Records:
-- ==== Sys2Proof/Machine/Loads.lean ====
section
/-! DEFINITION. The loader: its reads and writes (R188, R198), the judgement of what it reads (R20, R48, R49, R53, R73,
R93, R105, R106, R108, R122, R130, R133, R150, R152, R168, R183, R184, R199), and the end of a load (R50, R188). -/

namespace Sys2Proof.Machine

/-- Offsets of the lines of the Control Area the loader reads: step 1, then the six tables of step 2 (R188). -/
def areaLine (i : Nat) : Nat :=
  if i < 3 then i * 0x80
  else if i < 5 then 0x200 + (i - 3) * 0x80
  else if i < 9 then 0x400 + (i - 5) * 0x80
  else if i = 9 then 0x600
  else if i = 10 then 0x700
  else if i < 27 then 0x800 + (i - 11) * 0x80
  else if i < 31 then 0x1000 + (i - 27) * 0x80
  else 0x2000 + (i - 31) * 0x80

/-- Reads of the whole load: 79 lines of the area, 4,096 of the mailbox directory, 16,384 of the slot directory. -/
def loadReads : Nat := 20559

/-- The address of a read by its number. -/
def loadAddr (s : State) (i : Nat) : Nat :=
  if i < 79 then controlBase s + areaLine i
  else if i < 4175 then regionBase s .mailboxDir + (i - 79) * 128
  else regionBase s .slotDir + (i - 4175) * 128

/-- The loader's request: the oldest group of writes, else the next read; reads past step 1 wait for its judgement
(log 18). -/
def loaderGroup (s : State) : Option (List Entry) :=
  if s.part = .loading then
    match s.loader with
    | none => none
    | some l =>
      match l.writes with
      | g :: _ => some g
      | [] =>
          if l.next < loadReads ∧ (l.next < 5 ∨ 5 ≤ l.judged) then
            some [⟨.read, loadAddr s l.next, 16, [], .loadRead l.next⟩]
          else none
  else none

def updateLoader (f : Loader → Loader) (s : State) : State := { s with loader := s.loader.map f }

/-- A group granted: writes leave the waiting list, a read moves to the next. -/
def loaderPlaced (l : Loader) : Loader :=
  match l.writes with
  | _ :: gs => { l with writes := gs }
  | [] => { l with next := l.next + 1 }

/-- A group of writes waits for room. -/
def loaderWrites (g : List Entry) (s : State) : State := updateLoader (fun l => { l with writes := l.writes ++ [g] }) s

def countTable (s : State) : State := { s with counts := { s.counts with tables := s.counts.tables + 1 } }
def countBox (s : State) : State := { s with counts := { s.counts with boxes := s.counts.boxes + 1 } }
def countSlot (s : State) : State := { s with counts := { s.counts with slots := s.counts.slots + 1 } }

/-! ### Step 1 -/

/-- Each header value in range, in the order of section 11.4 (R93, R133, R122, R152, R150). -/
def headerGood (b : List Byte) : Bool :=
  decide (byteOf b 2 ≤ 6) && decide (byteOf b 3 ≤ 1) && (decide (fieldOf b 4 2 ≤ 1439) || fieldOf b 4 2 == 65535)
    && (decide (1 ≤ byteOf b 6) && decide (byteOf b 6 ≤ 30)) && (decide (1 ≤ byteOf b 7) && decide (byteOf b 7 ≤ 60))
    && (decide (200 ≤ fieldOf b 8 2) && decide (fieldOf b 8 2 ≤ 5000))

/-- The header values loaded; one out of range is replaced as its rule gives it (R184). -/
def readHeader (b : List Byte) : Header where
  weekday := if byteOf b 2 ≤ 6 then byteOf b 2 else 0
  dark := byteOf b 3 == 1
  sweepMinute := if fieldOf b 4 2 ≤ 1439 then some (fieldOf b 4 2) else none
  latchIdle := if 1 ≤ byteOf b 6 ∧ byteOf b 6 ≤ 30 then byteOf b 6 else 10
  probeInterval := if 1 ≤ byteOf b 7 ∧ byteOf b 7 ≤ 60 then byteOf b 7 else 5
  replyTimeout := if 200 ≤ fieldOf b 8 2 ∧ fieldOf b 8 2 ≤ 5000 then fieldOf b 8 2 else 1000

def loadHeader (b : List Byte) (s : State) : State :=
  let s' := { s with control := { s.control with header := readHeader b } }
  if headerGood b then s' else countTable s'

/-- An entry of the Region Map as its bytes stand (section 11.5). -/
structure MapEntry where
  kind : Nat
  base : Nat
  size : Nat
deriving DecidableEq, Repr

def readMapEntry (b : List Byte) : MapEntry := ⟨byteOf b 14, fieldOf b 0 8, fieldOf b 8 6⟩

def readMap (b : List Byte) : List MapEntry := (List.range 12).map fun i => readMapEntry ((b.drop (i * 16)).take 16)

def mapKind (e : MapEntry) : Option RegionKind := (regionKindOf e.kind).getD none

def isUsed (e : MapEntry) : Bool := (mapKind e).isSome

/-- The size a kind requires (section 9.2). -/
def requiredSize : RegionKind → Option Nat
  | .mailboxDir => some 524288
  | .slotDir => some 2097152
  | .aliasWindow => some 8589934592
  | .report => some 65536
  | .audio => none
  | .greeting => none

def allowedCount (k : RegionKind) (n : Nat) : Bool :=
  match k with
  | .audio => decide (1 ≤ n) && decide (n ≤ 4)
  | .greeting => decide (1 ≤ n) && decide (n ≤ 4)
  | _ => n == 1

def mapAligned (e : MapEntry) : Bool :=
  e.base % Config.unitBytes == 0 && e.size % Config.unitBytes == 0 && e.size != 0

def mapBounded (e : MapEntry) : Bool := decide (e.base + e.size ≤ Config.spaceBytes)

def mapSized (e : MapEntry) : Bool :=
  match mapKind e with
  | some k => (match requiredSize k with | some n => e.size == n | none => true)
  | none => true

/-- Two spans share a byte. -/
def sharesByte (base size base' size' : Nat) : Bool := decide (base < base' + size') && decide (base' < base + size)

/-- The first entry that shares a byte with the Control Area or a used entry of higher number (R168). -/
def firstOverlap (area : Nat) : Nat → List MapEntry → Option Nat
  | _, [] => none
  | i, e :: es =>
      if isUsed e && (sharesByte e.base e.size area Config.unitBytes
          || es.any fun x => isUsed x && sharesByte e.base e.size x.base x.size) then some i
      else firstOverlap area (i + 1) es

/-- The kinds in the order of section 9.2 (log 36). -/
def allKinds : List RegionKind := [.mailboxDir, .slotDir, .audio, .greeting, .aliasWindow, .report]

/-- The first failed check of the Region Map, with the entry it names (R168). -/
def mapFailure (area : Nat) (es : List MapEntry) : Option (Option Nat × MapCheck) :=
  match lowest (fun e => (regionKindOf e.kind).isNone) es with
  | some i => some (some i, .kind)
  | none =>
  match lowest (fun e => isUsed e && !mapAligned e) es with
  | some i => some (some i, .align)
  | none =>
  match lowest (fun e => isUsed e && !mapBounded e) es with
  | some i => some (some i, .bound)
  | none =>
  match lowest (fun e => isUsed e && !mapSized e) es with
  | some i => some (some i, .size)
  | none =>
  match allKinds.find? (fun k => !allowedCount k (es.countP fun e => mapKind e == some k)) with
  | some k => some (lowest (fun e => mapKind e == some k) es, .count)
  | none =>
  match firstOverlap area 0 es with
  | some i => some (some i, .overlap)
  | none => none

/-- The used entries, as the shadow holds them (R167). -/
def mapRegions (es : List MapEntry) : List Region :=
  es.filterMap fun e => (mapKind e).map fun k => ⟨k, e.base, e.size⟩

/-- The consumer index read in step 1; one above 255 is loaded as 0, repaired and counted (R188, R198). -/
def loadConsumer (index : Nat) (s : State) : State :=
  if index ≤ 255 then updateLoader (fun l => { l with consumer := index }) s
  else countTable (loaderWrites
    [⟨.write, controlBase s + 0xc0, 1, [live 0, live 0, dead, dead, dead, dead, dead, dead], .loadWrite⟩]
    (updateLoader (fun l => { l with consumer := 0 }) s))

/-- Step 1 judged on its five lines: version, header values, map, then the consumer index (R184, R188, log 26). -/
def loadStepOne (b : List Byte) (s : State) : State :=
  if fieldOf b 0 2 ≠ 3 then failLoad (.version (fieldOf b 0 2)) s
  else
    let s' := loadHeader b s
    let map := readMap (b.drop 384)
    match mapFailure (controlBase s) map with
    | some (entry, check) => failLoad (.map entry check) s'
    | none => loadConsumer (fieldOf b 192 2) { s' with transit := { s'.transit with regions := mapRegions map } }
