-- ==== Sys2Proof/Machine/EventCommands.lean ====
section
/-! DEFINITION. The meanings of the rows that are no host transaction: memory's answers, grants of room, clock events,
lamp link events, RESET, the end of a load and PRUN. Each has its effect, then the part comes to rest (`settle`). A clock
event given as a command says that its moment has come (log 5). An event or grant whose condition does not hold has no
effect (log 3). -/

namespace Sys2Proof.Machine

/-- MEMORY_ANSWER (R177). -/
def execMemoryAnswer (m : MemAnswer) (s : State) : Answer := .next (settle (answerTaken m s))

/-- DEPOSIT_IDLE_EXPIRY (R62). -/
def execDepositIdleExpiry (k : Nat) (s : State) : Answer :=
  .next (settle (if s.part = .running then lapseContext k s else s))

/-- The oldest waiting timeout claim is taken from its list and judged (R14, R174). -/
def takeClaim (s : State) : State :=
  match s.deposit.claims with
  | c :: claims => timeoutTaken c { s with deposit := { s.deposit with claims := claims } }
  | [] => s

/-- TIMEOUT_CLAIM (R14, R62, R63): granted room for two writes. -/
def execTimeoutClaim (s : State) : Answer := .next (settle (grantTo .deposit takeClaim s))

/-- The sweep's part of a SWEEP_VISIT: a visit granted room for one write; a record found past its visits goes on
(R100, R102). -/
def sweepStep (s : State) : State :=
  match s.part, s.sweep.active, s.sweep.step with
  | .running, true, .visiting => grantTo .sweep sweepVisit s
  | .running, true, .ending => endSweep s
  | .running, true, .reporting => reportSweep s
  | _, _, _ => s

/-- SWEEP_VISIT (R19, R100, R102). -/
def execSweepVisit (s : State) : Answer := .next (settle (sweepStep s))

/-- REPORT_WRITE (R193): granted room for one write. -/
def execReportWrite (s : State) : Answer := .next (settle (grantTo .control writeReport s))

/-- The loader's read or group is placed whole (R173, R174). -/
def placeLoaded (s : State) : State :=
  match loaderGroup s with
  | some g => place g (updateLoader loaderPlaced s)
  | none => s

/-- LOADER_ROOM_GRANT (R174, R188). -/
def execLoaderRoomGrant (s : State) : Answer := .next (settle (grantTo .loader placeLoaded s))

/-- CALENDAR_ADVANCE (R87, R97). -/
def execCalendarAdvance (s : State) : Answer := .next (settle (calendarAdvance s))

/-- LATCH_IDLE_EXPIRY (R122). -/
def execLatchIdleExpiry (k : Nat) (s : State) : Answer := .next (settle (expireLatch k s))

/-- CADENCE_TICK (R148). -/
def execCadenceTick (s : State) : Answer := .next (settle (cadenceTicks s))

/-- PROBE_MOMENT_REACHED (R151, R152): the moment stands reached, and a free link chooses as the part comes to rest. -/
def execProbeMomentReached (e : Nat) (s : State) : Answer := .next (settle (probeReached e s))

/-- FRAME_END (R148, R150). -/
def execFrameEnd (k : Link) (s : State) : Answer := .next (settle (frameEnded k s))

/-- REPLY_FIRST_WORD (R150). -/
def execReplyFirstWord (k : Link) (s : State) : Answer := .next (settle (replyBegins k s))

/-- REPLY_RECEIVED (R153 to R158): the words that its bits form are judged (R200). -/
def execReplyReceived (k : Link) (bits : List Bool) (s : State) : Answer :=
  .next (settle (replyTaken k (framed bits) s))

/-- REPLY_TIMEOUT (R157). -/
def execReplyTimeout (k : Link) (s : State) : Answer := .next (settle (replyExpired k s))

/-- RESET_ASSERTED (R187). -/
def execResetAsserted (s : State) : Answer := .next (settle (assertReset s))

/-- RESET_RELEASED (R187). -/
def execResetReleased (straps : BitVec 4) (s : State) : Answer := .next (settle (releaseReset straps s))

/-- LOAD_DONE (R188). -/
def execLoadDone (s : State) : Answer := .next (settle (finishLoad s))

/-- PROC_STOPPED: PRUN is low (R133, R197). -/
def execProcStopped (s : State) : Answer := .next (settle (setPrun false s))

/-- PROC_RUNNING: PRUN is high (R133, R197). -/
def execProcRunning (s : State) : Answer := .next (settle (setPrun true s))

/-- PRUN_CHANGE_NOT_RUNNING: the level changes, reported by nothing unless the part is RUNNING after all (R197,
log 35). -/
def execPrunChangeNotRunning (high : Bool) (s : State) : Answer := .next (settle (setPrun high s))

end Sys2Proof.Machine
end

What is being asked: Repeat exactly the lines of the material above, taking the first line, the line with "if i < 3 then i * 0x80", and every line between them.

Your solution:
-- ==== Sys2Proof/Machine/Loads.lean ====
section
/-! DEFINITION. The loader: its reads and writes (R188, R198), the judgement of what it reads (R20, R48, R49, R53, R73,
R93, R105, R106, R108, R122, R130, R133, R150, R152, R168, R183, R184, R199), and the end of a load (R50, R188). -/

namespace Sys2Proof.Machine

/-- Offsets of the lines of the Control Area the loader reads: step 1, then the six tables of step 2 (R188). -/
def areaLine (i : Nat) : Nat :=
  if i < 3 then i * 0x80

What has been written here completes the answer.